The red portion represents the padding added by the compiler, and the green parts represent the structure's members.

However, we can prevent the compiler from adding padding by using __attribute__((packed)) when declaring the structure (More details about this in the Computer Communication Protocols course). Thus, for the previous example, the result would be 14.

NOTE: If you declare pointers to structures, don't forget to allocate memory for them before accessing the structure fields. Also, remember to allocate and initialize structure fields that are pointer types before using them. Also, pay attention to how you access structure fields.

Void Pointers

Memory can be seen as an array of bytes, accessible through pointers. By the type of the pointer, the addressed memory area gains a certain interpretation, as discussed above. There are cases where we want to address a zone of this 'array' in a generic way, thus requiring void pointers.

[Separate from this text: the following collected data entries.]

/-- Instances of lower priority that the scheduler has stopped give up their tiles for a waiting one. -/
def State.displace (s : State) (i : Inst) : State :=
  ((s.instsOf i.part).filter fun j => decide (j.state = .stopped ∧ j.prio < i.prio) && j.schedStopped).foldl
    (fun s j => ((s.threadsOf j.part j.num).filter fun t => !t.homeless).foldl State.unhome s) s

/-- The state in which a waiting instance has homes for its threads, if it can have them. -/
def State.makeRoom (s : State) (i : Inst) : Option State :=
  match s.rehome i.part i.num with
  | some s1 => some s1
  | none => (s.displace i).rehome i.part i.num

/-- Whether a waiting instance resumes now; one whose account is exhausted enters QUOTA instead (R344 step 2). -/
def State.canRun (s : State) (i : Inst) : Bool :=
  s.waits i && decide (i.rmin ≤ (s.part i.part).tiles.length) && (s.makeRoom i).isSome

/-- The order in which the scheduler resumes: PRIO, the energy ratio of R243 step 3, the longest wait. -/
def State.instBefore (s : State) (x y : Inst) : Bool :=
  let en (i : Inst) : Nat := (s.account i.acct).last16.sum
  let wt (i : Inst) : Nat := (s.account i.acct).weight.toNat
  if x.prio ≠ y.prio then decide (x.prio > y.prio)
  else if en x * wt y ≠ en y * wt x then decide (en x * wt y < en y * wt x)
  else decide (x.stoppedSince < y.stoppedSince)

/-- SCHEDULER_RESUME (R247): the waiting instance that comes first among those that can run. -/
def execSchedulerResume (part inst : Nat) (s : State) : Out :=
  match pick s.instBefore ((s.instsOf part).filter s.canRun) with
  | none => .next s
  | some i => .next (if i.num ≠ inst then s else if s.instExhausted i then s.runInst part inst
      else match s.makeRoom i with | some s1 => s1.runInst part inst | none => s)

/-- SCHEDULER_PREEMPT (R247): for a waiting instance that lacks slots or footprints, the RUNNING instance of the lowest
lower priority, the most recently launched first. -/
def execSchedulerPreempt (part inst : Nat) (s : State) : Out :=
  let all := s.instsOf part
  let needy := all.filter fun i => s.waits i && decide (i.state = .stopped ∨ i.state = .suspendedAstore) && (s.makeRoom i).isNone
  let lower := all.filter fun j => decide (j.state = .running) && needy.any fun i => decide (j.prio < i.prio)
  match pick (fun x y => decide (x.prio < y.prio ∨ (x.prio = y.prio ∧ x.launchSeq > y.launchSeq))) lower with
  | none => .next s
  | some j =>
    .next (if j.num ≠ inst then s
      else ((s.setInst { j with schedStopped := true }).requestCut part inst 2 0 0 (some (s.pdl part))).1)

end Sys2Proof.Machine
end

A pointer to void is a pointer that does not have an associated type. Void pointers have a high flexibility because they can point to any type of data, but they also have a limitation in that they cannot be dereferenced, and to be used in pointer operations, they need to be converted to a known data type.

They are most commonly used in the implementation of generic functions. For example, the functions malloc() and calloc() return a pointer to void, allowing these functions to be used for memory allocation for any data type.

An example of using void pointers is as follows:

#include <stdio.h>

void increment(void *data, int element_size) {
/* Check if the data entered is a char */
if (element_size == sizeof(char)) {
/* As mentioned, to be dereferenced,
* a void pointer needs to be cast
*/
char *char_ptr = data;
++(*char_ptr);
}

if (element_size == sizeof(int)) {
int *int_ptr = data;
++(*int_ptr);
}
}

int main() {
char c = 'a';
int x = 10;

increment(&c, sizeof(c));
increment(&x, sizeof(x));

printf("%c, %d\n", c, x); /* Will print: b, 11 */
return 0;
}

NOTE: In C, it is not necessary to explicitly cast the assignment of a pointer of type T with a void* pointer.

Example (Good practice):

int *array = malloc(sizeof(*array) * number_of_elements);

NOT like this:

int *array = (int*) malloc(sizeof(*array) * number_of_elements);

Pointers in Functions and Function Pointers

Within functions, pointers can be used for:

  • Passing results through arguments
  • Passing an address through the function's return
  • Passing other functions and subsequently using them

A function that needs to modify multiple values passed through arguments or that needs to transmit multiple calculated results within the function should use pointer arguments.

#include <stdio.h>

void swap(int *a, int *b) {
int c = *a;
*a = *b;
*b = c;
}

int main() {
int a = 3, b = 5;
swap(&a, &b);

printf("a = %d, b = %d\n", a, b); /* Will print a = 5, b = 3 */

return 0;
}

A function can return a pointer, but this pointer cannot contain the address of a local variable. Most of the time, the result is one of the arguments, possibly modified within the function. For example:

char* toUpper(char *s) {
/* Takes a string and returns the string in uppercase */
for (int i = 0 ; s[i] ; ++i) {
if (s[i] >= 'a' && s[i] <= 'z') {
s[i] -= 32;
}
}

return s;
}

If a function returns the address of a local variable, it must be static. The lifetime of a local variable ends when the execution of the function in which it was defined ends, and therefore the address of such a variable should not be passed outside the function.

The name of a function represents the memory address at which the function begins. A function pointer is a variable that stores the address of a function that can be called later through that pointer. Usually, function pointers are used to pass a function as a parameter to another function.

The declaration of a function pointer is done as follows: type (*pf) (formal_parameter_list)

Why is it necessary to use extra parentheses? Without them, we would be talking about a function that returns a pointer. Below are two examples of using function pointers:

int add(int a, int b) {
return a + b;
}

int subtract(int a, int b) {
return a - b;
}

int operation(int x, int y, int (*func) (int, int)) {
return func(x, y);
}

int main() {
int (*minus)(int, int) = subtract;
printf("%d", operation(10, 5, minus)); /* Will print 5 */

return 0;
}

The qsort() function from stdlib.h uses a function pointer as a comparator.

int compare(const void *a, const void *b) {
return *(int *) a - *(int *)b;
}

int main() {
int v[] = {100, 5, 325, 1, 30};
int size = sizeof(v) / sizeof(*v);

qsort(v, size, sizeof(*v), compare);
for (int i = 0 ; i < size ; ++i) {
printf("%d ", v[i]);
}

return 0;
}